[Entries taken from a collection]

/-- A binding withdrawal at a token boundary: long instructions in progress on it end with BINDING (R377). -/
def State.withdraw (s : State) (b : Nat) : State :=
  let s1 := s.updImp (fun i => { i with
    bindings := i.bindings.map (fun (q : Nat × Binding) => (q.1, if q.1 = b then { q.2 with withdrawn := true } else q.2)) })
  s1.imp.progs.foldl (fun st q => match q.2.longCtx with
    | some id => if (st.cx id).binding = b then st.retireLong q.1 id 0x15 else st
    | none => st) s1

/-- What is decided between stage 7 and the next stage 1 (R11, R377). -/
def State.boundaryActs (s : State) : State :=
  let ws := s.imp.withdrawn
  (ws.foldl (fun st b => st.withdraw b) (s.updImp (fun i => { i with withdrawn := [] }))).killAtBoundary

end Sys2Proof.Machine
end

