-- ==== Sys2Proof/Machine/Fetch.lean ====
section
/-! DEFINITION. Which unit moves next, and how a cell and an agent program fetch and decode (R158, R178 to R183, R343 to R347). -/

namespace Sys2Proof.Machine

/-- The unit that moves and the state in which it moves: the agenda without its head, one step and its cycles later (log
entries 2 and 3). -/
def State.nextUnit (s : State) : Act × State :=
  let s1 := { s with agenda := s.agenda.drop 1, tick := s.tick + 1, now := s.now + Config.stepCycles s.tick }
  (s.agenda.headD (Config.nextAct s.tick), s1)

/-- Word of code at a scratchpad offset of a cell. -/
def State.codeWord (s : State) (c off : Nat) : BitVec 32 := BitVec.ofNat 32 (s.readNat (spBase c + off) 4)

/-- What a decoder's answer runs as on a cell (R178, R179). -/
def damvonOf : DecodeResult → Instr
  | .ok i => i
  | .pointer => .illegalInstruction true
  | .illegal | .unassigned | .field => .illegalInstruction false

/-- What a decoder's answer runs as in an agent program (R347). -/
def criumOf : DecodeResult → Instr
  | .ok i => i
  | .field => .unassignedOpcode true
  | .illegal | .pointer | .unassigned => .unassignedOpcode false

/-- The instruction at a cell's pc: the fetch fault (R182), the fault of a loop body that ends inside a double word (R183), or
what its words decode to. -/
def State.fetchAt (s : State) (c : Nat) : Instr :=
  let k := s.core c
  let pc := k.pc.toNat
  if k.xoTop ≤ pc || pc > 0x7fffc then .fetchFault
  else
    let w0 := s.codeWord c pc
    if isDouble w0 then
      if k.xoTop ≤ pc + 4 then .fetchFault
      else if k.loops.any (fun l => l.stop.toNat = pc + 4) then .illegalInstruction false
      else damvonOf (decodeDamvon (s.ctx c).vregs w0 (s.codeWord c (pc + 4)))
    else damvonOf (decodeDamvon (s.ctx c).vregs w0 0)

/-- The reads of a fetch reach the bank (R89): one line, for a double word that straddles two both; a word that raises the fetch fault is not
read (R182). -/
def State.touchFetch (s : State) (c : Nat) : State :=
  let k := s.core c
  let pc := k.pc.toNat
  if k.xoTop ≤ pc || pc > 0x7fffc then s
  else
    let s1 := s.touchScratch c pc
    if isDouble (s.codeWord c pc) && pc + 4 < min k.xoTop 0x80000 then s1.touchScratch c (pc + 4) else s1

/-- A cell that runs an activation fetches (R199, R133), once the boot lets it run (R407). -/
def State.fetchCell (s : State) (c : Nat) : Option Instr :=
  if (s.core c).run = .running && (s.cell c).moving.isNone && s.awake then some (s.fetchAt c) else none

/-- A program that may issue fetches (R345). -/
def State.fetchProg (s : State) (p : Nat) : Option Instr :=
  match Tab.find s.imp.progs p with
  | none => none
  | some g =>
    if g.run ≠ .ready || !s.awake then none
    else if g.pc.toNat % 8 ≠ 0 then some .agentFetchFault
    else match g.image[g.pc.toNat / 8]? with
      | none => some .agentFetchFault
      | some w => some (criumOf (decodeCrium w))

/-- Instructions that write a register that plans read: a c or an s register. -/
def writesPlanned : Instr → Bool
  | .cnew .. | .cfork .. | .cfree .. | .sld .. | .scat .. | .ssub .. | .tokz .. | .detok .. | .genu .. => true
  | _ => false

/-- A program issues an instruction: where it writes a register that plans read, the plans are discarded (R319). -/
def State.issuing (s : State) (p : Nat) (i : Instr) : State := if writesPlanned i then s.dropPlans p else s

/-- Whether an instruction is an event that the agenda may name: a step of the rest of the device. Instructions with an
encoding, and the faults of decode and fetch, come about only at a fetch. -/
def isEvent : Instr → Bool
  | .vectorOpStart _ | .vectorOpComplete _ | .matrixOpStart _ | .matrixOpComplete _ | .copyOpStart _ | .copyOpComplete ..
  | .delivery _ | .arrival _ | .landing _ | .activationStart _ | .runQueuePromotion .. | .hangFault _ | .storePerform _
  | .remoteStoreArrival _ | .rapApply _ | .rapSequenceTimeout .. | .remoteRequest _ | .stairRequestTimeout _
  | .pageWalkComplete .. | .pinExpiry .. | .invalidationStart .. | .invalidationDone .. | .mergeWindowExpiry ..
  | .bankHoldExpiry .. | .rowRefresh .. | .statsClear _ | .traceClear _ | .faultPacket _ | .bankPacket _ | .resume _
  | .resumeWithSkip _ | .killActivation _ | .killJob _ | .migrateAndResume .. | .migrationHandover _
  | .proofDigestCompare _ | .processKill _ | .retireScratchpadBank .. | .retireVectorBank .. | .retireAccumulatorTile ..
  | .evacuationComplete _ | .inFieldTestFail _ | .impressionTrigger | .launchSubmit .. | .lqEntsWrite ..
  | .queueErrorClear .. | .descriptorRead .. | .launchPlacement .. | .districtWakeComplete _ | .districtGate _
  | .launchComplete .. | .cancelLaunch .. | .cancelGraph .. | .cancelJob _ | .waitcReread _ | .programDoorbell _
  | .programLoad .. | .programResume .. | .longInstructionReissue _ | .bindingWithdrawal _ | .compositorTablesRegister ..
  | .automatonRegister .. | .stepForm | .frisketMasks | .stepGraphPlace | .samplerReply .. | .samplingTimeout _
  | .stepCommit | .serviceDone _ | .fmCtlWrite _ | .coldReset | .bootStageVerify _ | .attestationRequest _
  | .droopDetect _ | .droopRecovery _ | .powerCapStretch | .registerWrite .. | .hostPortAttach _ | .powerWithinCap
  | .modelBindingRegister .. | .samplerTemplateRegister _ | .galleyPoolGrant _ | .liveMigration ..
  | .dieCacheSliceRetirement .. => true
  | _ => false

/-! ## Placing one instruction -/

/-- Whether bits of an instruction are read as a Crium word (log entry 10). -/
def wordIsCrium (nbits w : Nat) : Bool :=
  32 < nbits && (match decodeDamvon 32 (BitVec.ofNat 32 w) (BitVec.ofNat 32 (w / 2 ^ 32)) with
    | .ok _ => !isDouble (BitVec.ofNat 32 w)
    | _ => true)

/-- An activation of no launch (log entry 19). -/
def Activation.bare : Activation :=
  ⟨⟨0, 0, Vector.replicate 4 0, 0, false, false, false, 0, none⟩, 0, 0, true, 0, false, none⟩

/-- A device past its boot, and a cell 0 that runs, with the bytes at its pc below its execute-only boundary. -/
def State.placeDamvon (s : State) (bytes : List Byte) : State :=
  let pc := (s.core 0).pc.toNat
  let s1 := { s with agenda := [.cell 0], bsDone := setBitAt s.bsDone 3 true, faultPin := false, mem := memWrite s.mem (spBase 0 + pc) bytes }
  s1.updCore 0 (fun k => { k with run := .running, act := some (k.act.getD Activation.bare), xoTop := max k.xoTop (pc + 8) })

/-- A device past its boot, and a program 0 that may issue, with the word at its pc. -/
def State.placeCrium (s : State) (w : Word) : State :=
  let g := (Tab.find s.imp.progs 0).getD Prog.empty
  let n := g.pc.toNat / 8
  let img := (g.image.take n) ++ List.replicate (n - g.image.length) 0 ++ w :: g.image.drop (n + 1)
  { s with agenda := [.prog 0], bsDone := setBitAt s.bsDone 3 true, faultPin := false, imp := { s.imp with progs := Tab.set s.imp.progs 0 { g with image := img, run := .ready } } }

end Sys2Proof.Machine
end

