/-- The instruction's own first-issue actions, with its strings tokenised. -/
def State.firstActs (s : State) (p id : Nat) (ins : Instr) (blk : Option GenBlk) : State :=
  match ins with
  | .append text _ str => match s.feedOf p id text str with
    | .error c => s.stopProg p c 0 0
    | .ok l =>
      let s1 := (s.startProgress id 0x28 [l] blk).land p id
      if l = [] then s1.retireLong p id 0x01 else s1.appendFinal p id
  | .genu ids _ out => (((s.startProgress id 0x29 [] blk).writeS p out ⟨ids, []⟩).dropPlans p).land p id
  | .score text dst _ str => match s.feedOf p id text str with
    | .error c => s.stopProg p c 0 0
    | .ok l =>
      let s1 := ((s.startProgress id 0x2a [l] blk).writeQ p dst ⟨XA.zero, false⟩).land p id
      if l = [] then s1.retireLong p id 0x01 else s1
  | .choose text dst _ first n q =>
    match s.feeds p id text ((List.range n.toNat).map (fun k => first + BitVec.ofNat 4 k)) with
    | .error c => s.stopProg p c 0 0
    | .ok ls =>
      let s1 := ((s.startProgress id 0x2b ls blk).updCx id (fun x => { x with progStop := chooseStop 0xff 0 })).land p id
      s1.nextCand p id dst q 17
  | _ => s

/-- Whether a first issue needs the binding's Compositor tables (R362), and whether it tokenises text. -/
def needsTables (ins : Instr) (blk : Option GenBlk) : Bool × Bool :=
  match ins with
  | .append text .. => (text, text)
  | .score text .. => (text, text)
  | .choose text .. => (text, text)
  | .genu ids _ _ => (genuText ids blk, false)
  | _ => (false, false)

/-- What an instruction issued again does before it feeds (R334): CHOOSE goes on with what needs no row. -/
def State.resumeActs (s : State) (p id : Nat) (ins : Instr) : State :=
  match ins with
  | .choose _ dst _ _ _ q => if (s.cx id).forkCur.isNone then s.nextCand p id dst q 17 else s
  | _ => s

/-- Steps 3 and 4 of R365. -/
def State.issueRest (s : State) (p id : Nat) : State :=
  match (s.prog p).ins with
  | none => s
  | some ins =>
    s.readBlock p id (fun s blk =>
      let genu : Bool := match ins with
        | .genu .. => true
        | _ => false
      if genu && blk.isNone then s.retireLong p id 0x16
      else if (s.cx id).progOp.toNat = longOpcode ins then
        ((s.updCx id (fun x => { x with gblk := blk })).updProg p (fun g => { g with intr := false })).resumeActs p id ins
      else
        let (need, text) := needsTables ins blk
        if need && (s.tablesOf id).isNone then s.retireLong p id 0x15
        else (s.updProg p (fun g => { g with intr := true })).viaAttic (text && bitAt s.imp.modes 3) 3 0 (p % 65536) (s.prog p).asid id
          (fun s => (s.updProg p (fun g => { g with intr := false })).firstActs p id ins blk))

/-- Tokens of its string that a marked context has yet to prefill (R342, R365). -/
def Context.prefill (x : Context) : List Nat := if x.reappend then x.tokens.drop x.written else []

/-- Step 2 of R365: a marked context is prefilled first; with nothing left to prefill the mark goes and steps 3 and 4 follow. A prefill begins
with no pages of an earlier chain; one that was interrupted goes on behind what it has written. -/
def State.issueMarked (s : State) (p id : Nat) : State :=
  let x := s.cx id
  let s1 := if x.reappend && x.written = 0 && x.pages.length ≠ ceilDiv x.tokens.length (s.tpp id) then s.cutChain id 0 else s
  if x.prefill = [] then (s1.updCx id (fun x => { x with reappend := false })).issueRest p id
  else (s1.updProg p (fun g => { g with intr := false })).land p id

/-- The steps of R365 on a context: where its binding has gone the instruction ends with BINDING (R377); a valid prog.accept is
finished first. -/
def State.issueSteps (s : State) (p id : Nat) : State :=
  if (s.binding (s.cx id).binding).isNone then s.retireLong p id 0x15
  else
    let s1 := s.finishAccept p id
    if (s1.prog p).ins.isNone || (s1.cx id).accepted.isSome then s1 else s1.issueMarked p id

/-- ISSUE OF A LONG INSTRUCTION (R318, R365): the program issues nothing more until it retires. -/
def State.longIssue (s : State) (ins : Instr) (c : CReg) (needsToken : Bool) : Out :=
  let p := s.actProg
  .next (s.withCtx p c (fun s id =>
    if needsToken && (s.cx id).tokens = [] then s.stopProg p 0x03 0 0
    else s.whole (fun s => (s.updProg p (fun g => { g with run := .long ins, intr := false })).issueSteps p id)))

def execAppend (text : Bool) (c : CReg) (str : SReg) (s : State) : Out := s.longIssue (.append text c str) c false
def execGenu (ids : Bool) (c : CReg) (out : SReg) (s : State) : Out := s.longIssue (.genu ids c out) c true
def execScore (text : Bool) (dst : QReg) (c : CReg) (str : SReg) (s : State) : Out := s.longIssue (.score text dst c str) c true
def execChoose (text : Bool) (dst : NReg) (c : CReg) (first : SReg) (n : BitVec 8) (q : QReg) (s : State) : Out :=
  s.longIssue (.choose text dst c first n q) c true

/-! ## Issued again (R334) -/

/-- An interrupted long instruction is issued again at a token boundary, once its context has a slot. -/
def State.reissue (s : State) (p : Nat) : State :=
  if s.imp.step.isSome then s
  else match (s.prog p).longCtx with
    | none => s
    | some id =>
      let s1 := s.land p id
      if (s1.cx id).slot.isNone then s1 else if (s1.prog p).intr then s1.issueSteps p id else s1

def execLongInstructionReissue (p : Nat) (s : State) : Out := .next (s.whole (fun s => s.reissue p))

end Sys2Proof.Machine
end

Work instruction: Retype only the lines above between the line with "(R342, R365). -/" and the line with "let s1 := if", counting those two lines as well, and keep every character as it is.

Solution below:
/-- Tokens of its string that a marked context has yet to prefill (R342, R365). -/
def Context.prefill (x : Context) : List Nat := if x.reappend then x.tokens.drop x.written else []

/-- Step 2 of R365: a marked context is prefilled first; with nothing left to prefill the mark goes and steps 3 and 4 follow. A prefill begins
with no pages of an earlier chain; one that was interrupted goes on behind what it has written. -/
def State.issueMarked (s : State) (p id : Nat) : State :=
  let x := s.cx id
  let s1 := if x.reappend && x.written = 0 && x.pages.length ≠ ceilDiv x.tokens.length (s.tpp id) then s.cutChain id 0 else s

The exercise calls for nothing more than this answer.